Experimental program
Comparison scheme
Effect test

Embodiment 1

[0043] One: 1): Add 0.5ml24.28×10 to the round bottom flask equipped with reflux cold flow tube -3 mol / l of chloroauric acid. After vigorously stirring and heating to reflux, when the solution boils, quickly add 2.4ml sodium citrate (mass percentage 1%), stir for 30 min under boiling conditions, remove the heat source and cool to room temperature naturally to obtain 17nm Au nanoparticles for use. The TEM picture Such as figure 1 Shown. 2): Weigh 0.1736g of cerium nitrate and dissolve in 50ml of water, then add 0.126g of citric acid, 0.15g of ethylene glycol, and add 1.5% ammonia water dropwise to adjust the pH of the solution to 6.7.3): Take 50ml step 1) The resulting sol and 100ml. Step 2) The obtained solution is mixed and added to the lighting equipment, the wavelength of the light source is 200~800nm, and the intensity of the light source is 200mW / cm 2 , Control the reaction temperature to 25℃, illuminate for 15min, 45min, 2h to obtain AuCe 3+ Gel, its TEM picture such as ...

Embodiment 2

[0047] 1) Dissolve 4.7ml sodium citrate (mass fraction 1%) in 45ml water, stir vigorously for 15min, then pour it into a 100ml round bottom flask equipped with reflux cold flow tube, when it starts to boil, add 0.5ml Chloroauric acid (24.28×10 -3 mol / l), react for 30 minutes, and cool to room temperature to obtain 11nm Au nanoparticles for later use. 2): Weigh 0.1736g of cerium nitrate dissolved in 50ml of water, then add 0.126g of citric acid, 0.15g of ethylene glycol, and add 1.5% ammonia water to adjust the pH of the solution to 6.7.3): Take 50ml of the product obtained in step 1) Mix with 100ml of the product obtained in step 2) and add it to the lighting equipment.

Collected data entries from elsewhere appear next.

-- ==== Sys2Proof/Decode.lean ====
section
/-! DEFINITION. The decoder of both encoding layers, total on any bytes, and the encoder (30_encoding.md). -/

namespace Sys2Proof

/-- Operand form host-0: the opcode alone. -/
def noOperand (i : Instr) : List Byte → Option Instr
  | [] => some i
  | _ => none

/-- Operand form host-B: one operand byte. -/
def byteOperand (f : Byte → Instr) : List Byte → Option Instr
  | [b] => some (f b)
  | _ => none

/-- Operand form host-L: a count byte and exactly that many bytes (R86, R88). -/
def countedOperand (f : List Byte → Instr) : List Byte → Option Instr
  | l :: p => if p.length = l.toNat then some (f p) else none
  | [] => none

/-- The big-endian 16-bit count of DECODE (R88). -/
def count16 (hi lo : Byte) : Nat := hi.toNat * 256 + lo.toNat

/-- Operand form host-N16: a big-endian 16-bit count and exactly that many bytes (R86, R88). -/
def counted16Operand (f : List Byte → Instr) : List Byte → Option Instr
  | hi :: lo :: r => if r.length = count16 hi lo then some (f r) else none
  | _ => none

/-- The host opcode table (R87). `none` is a command the FCB refuses: a reserved opcode (R89), or a length that
does not match the operands (R86). -/
def decodeHost : List Byte → Option Instr
  | [] => none
  | op :: ops =>
    if op = 0x01 then countedOperand .encode ops
    else if op = 0x02 then counted16Operand .decode ops
    else if op = 0x03 then byteOperand .lcs ops
    else if op = 0x04 then countedOperand .dcs ops
    else if op = 0x05 then countedOperand .expect ops
    else if op = 0x10 then noOperand .wake ops
    else if op = 0x11 then noOperand .findTarget ops
    else if op = 0x12 then noOperand .sessionNew ops
    else if op = 0x20 then byteOperand .auth ops
    else none

/-- The wire command payloads that are rows of the table (R78, R79, R81, R83). No other payload is illegal (R85):
one that is no row is `none` here, and ENCODE accepts it. -/
def decodeCommand : List Byte → Option Instr
  | [tfi, cmd, mode] => if tfi = 0xD4 ∧ cmd = 0x14 then some (.wireSamConfiguration mode) else none
  | [tfi, cmd, x, y] => if tfi = 0xD4 ∧ cmd = 0x4A then some (.wireInListPassiveTarget x y) else none
  | [tfi, cmd, tg, card, a] =>
    if tfi = 0xD4 ∧ cmd = 0x40 ∧ card = 0x30 then some (.wireInDataExchangeRead16 tg a) else none
  | [tfi, cmd, tg, card, a, k0, k1, k2, k3, k4, k5, u0, u1, u2, u3] =>
    if tfi = 0xD4 ∧ cmd = 0x40 ∧ card = 0x60 then
      some (.wireInDataExchangeAuthA tg a ⟨k0, k1, k2, k3, k4, k5⟩ ⟨u0, u1, u2, u3⟩)
    else none
  | _ => none

/-- The wire response images (R73, R74, R80, R82). An image that is no row of the table is `none`; the FCB takes
it as the bytes it is (R85). -/
def decodeReply : List Byte → Option Instr
  | [h0, h1, h2, h3, h4, h5, h6] =>
    if [h0, h1, h2, h3, h4, h5, h6] = ackImage then some .wireAck else none
  | [h0, h1, h2, h3, h4, h5, h6, h7, h8] =>
    if [h0, h1, h2, h3, h4, h5, h6, h7, h8] = wakeConfImage then some .wireWakeConf else none
  | [h0, h1, h2, h3, len, chk, tfi, code, st, sum, post] =>
    if [h0, h1, h2, h3, len, chk, tfi, code] = [0x01, 0x00, 0x00, 0xFF, 0x03, 0xFD, 0xD5, 0x41] ∧
        sum = dcs [tfi, code, st] ∧ post = 0x00 then
      some (.wireInDataExchangeResp st)
    else none
  | [h0, h1, h2, h3, len, chk, tfi, code, nb, tg, s0, s1, sel, idl, u0, u1, u2, u3, sum, post] =>
    if [h0, h1, h2, h3, len, chk, tfi, code] = [0x01, 0x00, 0x00, 0xFF, 0x0C, 0xF4, 0xD5, 0x4B] ∧
        sum = dcs [tfi, code, nb, tg, s0, s1, sel, idl, u0, u1, u2, u3] ∧ post = 0x00 then
      some (.wireInListPassiveTargetResp nb tg s0 s1 sel idl ⟨u0, u1, u2, u3⟩)
    else none
  | _ => none

/-- The instruction a request stands for, if it is a row of the table. -/
def decode : Request → Option Instr
  | .host c => decodeHost c
  | .command p => decodeCommand p
  | .reply r => decodeReply r

/-- The encoder, from the same tables (R87, R73, R74, R78 to R83). -/
def encode : Instr → Request
  | .encode p => .host (0x01 :: BitVec.ofNat 8 p.length :: p)
  | .decode r => .host (0x02 :: BitVec.ofNat 8 (r.length / 256) :: BitVec.ofNat 8 r.length :: r)
  | .lcs l => .host [0x03, l]
  | .dcs p => .host (0x04 :: BitVec.ofNat 8 p.length :: p)
  | .expect e => .host (0x05 :: BitVec.ofNat 8 e.length :: e)
  | .wake => .host [0x10]
  | .findTarget => .host [0x11]
  | .sessionNew => .host [0x12]
  | .auth a => .host [0x20, a]
  | .wireSamConfiguration mode => .command (samPayload mode)
  | .wireInListPassiveTarget maxTg brTy => .command (ilptPayload maxTg brTy)
  | .wireInDataExchangeAuthA tg a key uid => .command (authPayload tg 0x60 a key uid)
  | .wireInDataExchangeRead16 tg a => .command (read16Payload tg a)
  | .wireAck => .reply ackImage
  | .wireWakeConf => .reply wakeConfImage
  | .wireInListPassiveTargetResp nbTg tg s0 s1 sel idLen uid =>
    .reply (responseImage (ilptRespPayload nbTg tg s0 s1 sel idLen uid))
  | .wireInDataExchangeResp st => .reply (responseImage (dataExchangeRespPayload st))

/-! ### Words as spec/opcode_table.json numbers them -/

/-- The bytes of a table word, bit 0 in the first byte: the host rows' numbering. -/
def tableBytes (nbits w : Nat) : List Byte :=
  (List.range ((nbits + 7) / 8)).map fun i => BitVec.ofNat 8 (w / 2 ^ (8 * i))

/-- `bs` filled with zero bytes up to `n` bytes; a longer `bs` keeps every byte, so that its length is refused (R86). -/
def zeroExtendTo (n : Nat) (bs : List Byte) : List Byte := bs ++ List.replicate (n - bs.length) 0x00

/-- The length a host command's opcode and count bytes imply, absent count bytes reading as zero (R86, R87). -/
def hostCommandLength (bs : List Byte) : Nat :=
  let op := bs.getD 0 0x00
  let n := bs.getD 1 0x00
  if op = 0x01 ∨ op = 0x04 ∨ op = 0x05 then 2 + n.toNat
  else if op = 0x02 then 3 + count16 n (bs.getD 2 0x00)
  else if op = 0x03 ∨ op = 0x20 then 2
  else 1

/-- A wire row's word is written most significant byte first (`0xD414` is `p[0] = D4`, `p[1] = 14`), so its bytes
are the table bytes reversed. The table gives a response row its payload bytes only; the envelope of R71 is put
around them (DEDUCED, log 9). -/
def tableWireRequest (bs : List Byte) : Request :=
  let tfi := bs.getD 0 0x00
  let cmd := bs.getD 1 0x00
  let card := bs.getD 3 0x00
  if tfi = 0xD4 ∧ cmd = 0x14 then .command (zeroExtendTo 3 bs)
  else if tfi = 0xD4 ∧ cmd = 0x4A then .command (zeroExtendTo 4 bs)
  else if tfi = 0xD4 ∧ cmd = 0x40 ∧ card = 0x60 then .command (zeroExtendTo 15 bs)
  else if tfi = 0xD4 ∧ cmd = 0x40 ∧ card = 0x30 then .command (zeroExtendTo 5 bs)
  else if tfi = 0xD5 ∧ cmd = 0x4B then .reply (responseImage (zeroExtendTo 12 bs))
  else if tfi = 0xD5 ∧ cmd = 0x41 then .reply (responseImage (zeroExtendTo 3 bs))
  else .reply bs

/-- The request a table word stands for, every bit above `nbits` zero. The two numberings cannot be confused on
the table's rows: read low byte first, no wire row's word opens with a host opcode (log 9). A word that is no row
of the table, or is longer than its row's length, is a host command as it stands, which the FCB refuses (R86, R89). -/
def tableRequest (nbits w : Nat) : Request :=
  let bs := tableBytes nbits w
  let command := zeroExtendTo (hostCommandLength bs) bs
  let wire := tableWireRequest bs.reverse
  if (decodeHost command).isSome then .host command
  else if (decode wire).isSome then wire
  else .host bs

/-- The instruction the decoder reads from a table word. -/
def decodeTableWord (nbits w : Nat) : Option Instr := decode (tableRequest nbits w)

end Sys2Proof
end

The wavelength of the light source is 200-800nm, and the light source intensity is 200mW / cm 2 , Control the temperature of the reaction solution to 25℃, and set the illumination time to 2h. 4): Centrifuge the final product at 10000r / min for 15min, take out the gel, dissolve it in 2ml of water, and immerse it in ...

Embodiment 3

[0049] First, add 0.5ml 24.28×10 to the round bottom flask equipped with reflux cold flow tube -3 mol / l of chloroauric acid. Then, after vigorous stirring and heating to reflux, when the solution boils, quickly add 1.4ml sodium citrate (mass fraction 2%), stir for 30 minutes under boiling conditions, remove the heat source and cool to room temperature naturally to obtain 22nm Au nanoparticles for later use.

[0050] The subsequent steps are exactly the same as in Example 1.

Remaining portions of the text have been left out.